Jeremy Brecher is the author of more than a dozen books on labor and social movements, including the labor history classic Strike!, recently published in an expanded fortieth anniversary edition by PM Press. Climate Solidarity: Workers vs. Warming is part of Brecher’s Climate Insurgency Trilogy, along with Climate Insurgency: A Strategy for Survival and Against Doom: A Climate Insurgency Manual.

 

What’s in Climate Solidarity

 

The Introduction to Climate Solidarity, “Climate and Work,” poses the paradox of workers producing the greenhouse gases that are producing catastrophe for us and future generations.

 

Chapter 2, “The World Order of Climate Alienation,” describes the features of the modern world order that helped create and perpetuate climate alienation, including the nation state system, private property, markets, wage labor, and dependence on fossil fuels.

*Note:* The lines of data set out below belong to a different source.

-- ==== Sys2Proof/Laws/Keeps12.lean ====
section
/-!
SUPPORT. What the operations of the block keep, part 12: one lemma for each, in the order of their files.
-/
namespace Sys2Proof.Machine

theorem keeps_fwBusError {s : State} : Keeps s (fwBusError s) := by
  unfold fwBusError
  repeat' first
    | with_reducible exact Keeps.refl _
    | with_reducible assumption
    | with_reducible apply Keeps.trans ?_ (keeps_onNc (fun h => h))

theorem keeps_storeTagLost {r : Region} {t area leaf m : Nat} {s : State} : Keeps s (storeTagLost r t area leaf m s) := by
  unfold storeTagLost
  repeat' first
    | with_reducible exact Keeps.refl _
    | with_reducible assumption
    | with_reducible apply Keeps.trans ?_ (keeps_shadowWrite)
    | with_reducible apply Keeps.trans ?_ (keeps_onCry (fun _ h => h))
    | with_reducible apply Keeps.trans ?_ (keeps_onCry ?_)
    | with_reducible apply Keeps.trans ?_ (keeps_taint)
    | with_reducible apply Keeps.trans ?_ (keeps_storePut)
    | with_reducible apply Keeps.trans ?_ (keeps_raiseReq)
    | (extract_lets +onlyGivenNames x; refine Keeps.use (x := x) ?_ (fun hx => ?_); subst x; rotate_left; clear_value x)
    | (extract_lets +onlyGivenNames x; refine Keeps.useSnd (x := x) ?_ (fun hx => ?_); subst x; rotate_left; clear_value x)
    | (extract_lets +onlyGivenNames x; refine Keeps.useFst (x := x) ?_ (fun hx => ?_); subst x; rotate_left; clear_value x)
    | (extract_lets +onlyGivenNames x; refine Keeps.useThird (x := x) ?_ (fun hx => ?_); subst x; rotate_left; clear_value x)
    | (extract_lets +onlyGivenNames x; have _ := fun a => x a; subst x)
    | (extract_lets +onlyGivenNames x; clear_value x)
    | with_reducible apply Keeps.trans ?_ (Keeps.foldl _ _ ?_)
    | with_reducible apply Keeps.trans ?_ (Keeps.foldl_fst _ _ ?_)
    | with_reducible apply Keeps.trans ?_ (Keeps.foldl_snd _ _ ?_)
    | with_reducible apply Keeps.trans ?_ (Keeps.pairFst (Keeps.foldl_fst _ _ ?_) (by assumption))
    | with_reducible apply Keeps.trans ?_ (Keeps.pair (Keeps.foldl_snd _ _ ?_) (by assumption))
    | with_reducible intro _
    | split

theorem keeps_storeLineBad {r : Region} {t k : Nat} {s : State} : Keeps s (storeLineBad r t k s) := by
  unfold storeLineBad
  repeat' first
    | with_reducible exact Keeps.refl _
    | with_reducible assumption
    | with_reducible apply Keeps.trans ?_ (keeps_poisonBlock)
    | with_reducible apply Keeps.trans ?_ (Keeps.foldl _ _ ?_)
    | with_reducible apply Keeps.trans ?_ (Keeps.foldl_fst _ _ ?_)
    | with_reducible apply Keeps.trans ?_ (Keeps.foldl_snd _ _ ?_)
    | with_reducible intro _
    | split

theorem keeps_localNvmBad {t frame i : Nat} {s : State} : Keeps s (localNvmBad t frame i s) := by
  unfold localNvmBad
  repeat' first
    | with_reducible exact Keeps.refl _
    | with_reducible assumption
    | with_reducible apply Keeps.trans ?_ (keeps_storeLineBad)
    | with_reducible apply Keeps.trans ?_ (keeps_storeTagLost)
    | (extract_lets +onlyGivenNames x; refine Keeps.use (x := x) ?_ (fun hx => ?_); subst x; rotate_left; clear_value x)
    | (extract_lets +onlyGivenNames x; refine Keeps.useSnd (x := x) ?_ (fun hx => ?_); subst x; rotate_left; clear_value x)
    | (extract_lets +onlyGivenNames x; refine Keeps.useFst (x := x) ?_ (fun hx => ?_); subst x; rotate_left; clear_value x)
    | (extract_lets +onlyGivenNames x; refine Keeps.useThird (x := x) ?_ (fun hx => ?_); subst x; rotate_left; clear_value x)
    | (extract_lets +onlyGivenNames x; have _ := fun a => x a; subst x)
    | (extract_lets +onlyGivenNames x; clear_value x)
    | with_reducible apply Keeps.trans ?_ (Keeps.foldl _ _ ?_)
    | with_reducible apply Keeps.trans ?_ (Keeps.foldl_fst _ _ ?_)
    | with_reducible apply Keeps.trans ?_ (Keeps.foldl_snd _ _ ?_)
    | with_reducible intro _
    | split

theorem keeps_settleLocal {s : State} : Keeps s (settleLocal s) := by
  unfold settleLocal
  repeat' first
    | with_reducible exact Keeps.refl _
    | with_reducible assumption
    | with_reducible apply Keeps.trans ?_ (keeps_localBad)
    | with_reducible apply Keeps.trans ?_ (keeps_localNvmBad)
    | with_reducible apply Keeps.trans ?_ keeps_onNvm
    | with_reducible apply Keeps.trans ?_ (Keeps.foldl _ _ ?_)
    | with_reducible apply Keeps.trans ?_ (Keeps.foldl_fst _ _ ?_)
    | with_reducible apply Keeps.trans ?_ (Keeps.foldl_snd _ _ ?_)
    | with_reducible apply Keeps.trans ?_ (Keeps.pairFst (Keeps.foldl_fst _ _ ?_) (by assumption))
    | with_reducible apply Keeps.trans ?_ (Keeps.pair (Keeps.foldl_snd _ _ ?_) (by assumption))
    | with_reducible intro _

theorem keeps_countLate {n : Nat} {q : NReq} {s : State} : Keeps s (countLate n q s) := by
  unfold countLate
  repeat' first
    | with_reducible exact Keeps.refl _
    | with_reducible assumption
    | with_reducible apply Keeps.trans ?_ (keeps_addCnt)
    | with_reducible apply Keeps.trans ?_ (Keeps.foldl _ _ ?_)
    | with_reducible apply Keeps.trans ?_ (Keeps.foldl_fst _ _ ?_)
    | with_reducible apply Keeps.trans ?_ (Keeps.foldl_snd _ _ ?_)
    | with_reducible intro _
    | split

theorem keeps_localBad {r : Region} {t x : Nat} {flips : Flips} {s : State} : Keeps s (localBad r t x flips s) := by
  unfold localBad
  repeat' first
    | with_reducible exact Keeps.refl _
    | with_reducible assumption
    | with_reducible apply Keeps.trans ?_ (keeps_mapAreaBad)
    | with_reducible apply Keeps.trans ?_ (keeps_storeLineBad)
    | with_reducible apply Keeps.trans ?_ (keeps_tagLineLost)
    | with_reducible apply Keeps.trans ?_ (keeps_storeTagLost)
    | with_reducible apply Keeps.trans ?_ (keeps_damageItem)
    | (extract_lets +onlyGivenNames x; refine Keeps.use (x := x) ?_ (fun hx => ?_); subst x; rotate_left; clear_value x)
    | (extract_lets +onlyGivenNames x; refine Keeps.useSnd (x := x) ?_ (fun hx => ?_); subst x; rotate_left; clear_value x)
    | (extract_lets +onlyGivenNames x; refine Keeps.useFst (x := x) ?_ (fun hx => ?_); subst x; rotate_left; clear_value x)
    | (extract_lets +onlyGivenNames x; refine Keeps.useThird (x := x) ?_ (fun hx => ?_); subst x; rotate_left; clear_value x)
    | (extract_lets +onlyGivenNames x; have _ := fun a => x a; subst x)
    | (extract_lets +onlyGivenNames x; clear_value x)
    | with_reducible apply Keeps.trans ?_ (Keeps.foldl _ _ ?_)
    | with_reducible apply Keeps.trans ?_ (Keeps.foldl_fst _ _ ?_)
    | with_reducible apply Keeps.trans ?_ (Keeps.foldl_snd _ _ ?_)
    | with_reducible intro _
    | split

theorem keeps_scrubRead {d f : Nat} {s : State} : Keeps s (scrubRead d f s) := by
  unfold scrubRead
  repeat' first
    | with_reducible exact Keeps.refl _
    | with_reducible assumption
    | with_reducible apply Keeps.trans ?_ (keeps_addCnt)
    | with_reducible apply Keeps.trans ?_ (keeps_access)
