-- ==== Sys2Proof/Laws/KeepsExec1.lean ====
section
/-!
SUPPORT. What the commands keep, part 1.
-/
namespace Sys2Proof.Machine

theorem keeps_execFaultRecordWrite {s : State} : Keeps.Out s (execFaultRecordWrite s) := by
  unfold execFaultRecordWrite
  repeat' first
    | with_reducible apply Keeps.out
    | with_reducible exact Keeps.refl _
    | with_reducible assumption
    | with_reducible apply Keeps.trans ?_ (keeps_logReplace)
    | with_reducible apply Keeps.trans ?_ (keeps_onFaults (fun h => h) (fun h => h))
    | with_reducible apply Keeps.trans ?_ (keeps_onFaults (by intro h; first | exact h | rfl | (split <;> first | exact h | rfl)) (by intro h; first | exact h | rfl | (split <;> first | exact h | rfl)))
    | with_reducible apply Keeps.trans ?_ (keeps_step)
    | with_reducible apply Keeps.trans ?_ (Keeps.triple (keeps_step) (by assumption))
    | with_reducible apply Keeps.trans ?_ (keeps_primaryLog)
    | with_reducible apply Keeps.trans ?_ (keeps_eventAll)
    | (extract_lets +onlyGivenNames x; refine Keeps.useOut (x := x) ?_ (fun hx => ?_); subst x; rotate_left; clear_value x)
    | (extract_lets +onlyGivenNames x; refine Keeps.useOutSnd (x := x) ?_ (fun hx => ?_); subst x; rotate_left; clear_value x)
    | (extract_lets +onlyGivenNames x; refine Keeps.useOutFst (x := x) ?_ (fun hx => ?_); subst x; rotate_left; clear_value x)
    | (extract_lets +onlyGivenNames x; refine Keeps.use (x := x) ?_ (fun hx => ?_); subst x; rotate_left; clear_value x)
    | (extract_lets +onlyGivenNames x; refine Keeps.useSnd (x := x) ?_ (fun hx => ?_); subst x; rotate_left; clear_value x)
    | (extract_lets +onlyGivenNames x; refine Keeps.useFst (x := x) ?_ (fun hx => ?_); subst x; rotate_left; clear_value x)
    | (extract_lets +onlyGivenNames x; refine Keeps.useThird (x := x) ?_ (fun hx => ?_); subst x; rotate_left; clear_value x)
    | (extract_lets +onlyGivenNames x; have _ := fun a => x a; subst x)
    | (extract_lets +onlyGivenNames x; clear_value x)
    | with_reducible apply Keeps.trans ?_ (Keeps.foldl _ _ ?_)
    | with_reducible apply Keeps.trans ?_ (Keeps.foldl_fst _ _ ?_)
    | with_reducible apply Keeps.trans ?_ (Keeps.foldl_snd _ _ ?_)
    | with_reducible intro _
    | split

theorem keeps_execFaultStsClear {a : Agent} {g : Fin 32} {v raised : W32} {s : State} : Keeps.Out s (execFaultStsClear a g v raised s) := by
  unfold execFaultStsClear
  repeat' first
    | with_reducible apply Keeps.out
    | with_reducible exact Keeps.refl _
    | with_reducible assumption
    | with_reducible apply Keeps.trans ?_ (keeps_clearSts)
    | with_reducible apply Keeps.trans ?_ (keeps_raiseWith)
    | (extract_lets +onlyGivenNames x; refine Keeps.useOut (x := x) ?_ (fun hx => ?_); subst x; rotate_left; clear_value x)
    | (extract_lets +onlyGivenNames x; refine Keeps.useOutSnd (x := x) ?_ (fun hx => ?_); subst x; rotate_left; clear_value x)
    | (extract_lets +onlyGivenNames x; refine Keeps.useOutFst (x := x) ?_ (fun hx => ?_); subst x; rotate_left; clear_value x)
    | (extract_lets +onlyGivenNames x; refine Keeps.use (x := x) ?_ (fun hx => ?_); subst x; rotate_left; clear_value x)
    | (extract_lets +onlyGivenNames x; refine Keeps.useSnd (x := x) ?_ (fun hx => ?_); subst x; rotate_left; clear_value x)
    | (extract_lets +onlyGivenNames x; refine Keeps.useFst (x := x) ?_ (fun hx => ?_); subst x; rotate_left; clear_value x)
    | (extract_lets +onlyGivenNames x; refine Keeps.useThird (x := x) ?_ (fun hx => ?_); subst x; rotate_left; clear_value x)
    | (extract_lets +onlyGivenNames x; have _ := fun a => x a; subst x)
    | (extract_lets +onlyGivenNames x; clear_value x)
    | with_reducible apply Keeps.trans ?_ (Keeps.foldl _ _ ?_)
    | with_reducible apply Keeps.trans ?_ (Keeps.foldl_fst _ _ ?_)
    | with_reducible apply Keeps.trans ?_ (Keeps.foldl_snd _ _ ?_)
    | with_reducible apply Keeps.trans ?_ (Keeps.pairFst (Keeps.foldl_fst _ _ ?_) (by assumption))
    | with_reducible apply Keeps.trans ?_ (Keeps.pair (Keeps.foldl_snd _ _ ?_) (by assumption))
    | with_reducible intro _
    | split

It demonstrates how these features can lead workers and our organizations to pursue short-term particular interests at the expense of our long-term common interest in a sustainable, climate-safe planet. It shows how these same features render workers largely powerless to protect the climate should we wish and choose to do so. It explains how short-term particular interests and powerlessness interact to produce climate alienation. It concludes with a broad outline of how these features must be changed to make effective climate protection possible.

 

Chapter 3, “Worker Movements,” describes the ways in which workers have come together throughout modern history to act on common interests. It shows how worker actions have been rooted in patterns of mutual solidarity, self-organization, and challenge to authority. It describes how worker solidarity, organization, and action have often been restricted to limited groups and objectives. It indicates how those restrictions have limited the power of workers to influence our conditions of existence. And it tells how those limits have often been overcome in new forms of collective action.

 

Chapter 4, “Organized Labor and Climate Protection,” describes how the tension between the apparent short-term interests of particular groups of American workers in particular climate-destroying activities and workers’ common interest in climate protection have been expressed in two major trade union statements on global warming and in the controversy over the Keystone XL pipeline.

 

Chapter 5, “The Emergence of Climate Solidarity,” shows many ways in which American workers are expressing our common interests in climate protection and finding ways to act on them.

 

Chapter 6, “A Climate-Protecting Workers’ Movement,” explores how workers could move beyond short-term special interests in climate-destroying activities to develop broader solidarity and self-organization through the struggle to protect the Earth’s climate.

 

Chapter 7, “A Worker Climate Action Plan,” proposes a program of social change that workers need to impose on those in authority to eliminate climate alienation.

 

Chapter 8, “Climate Solidarity vs. the Alienation of Labor,” sums up the central role of worker climate protection in both protection of the earth’s climate and in the self-liberation of workers from a destructive world order.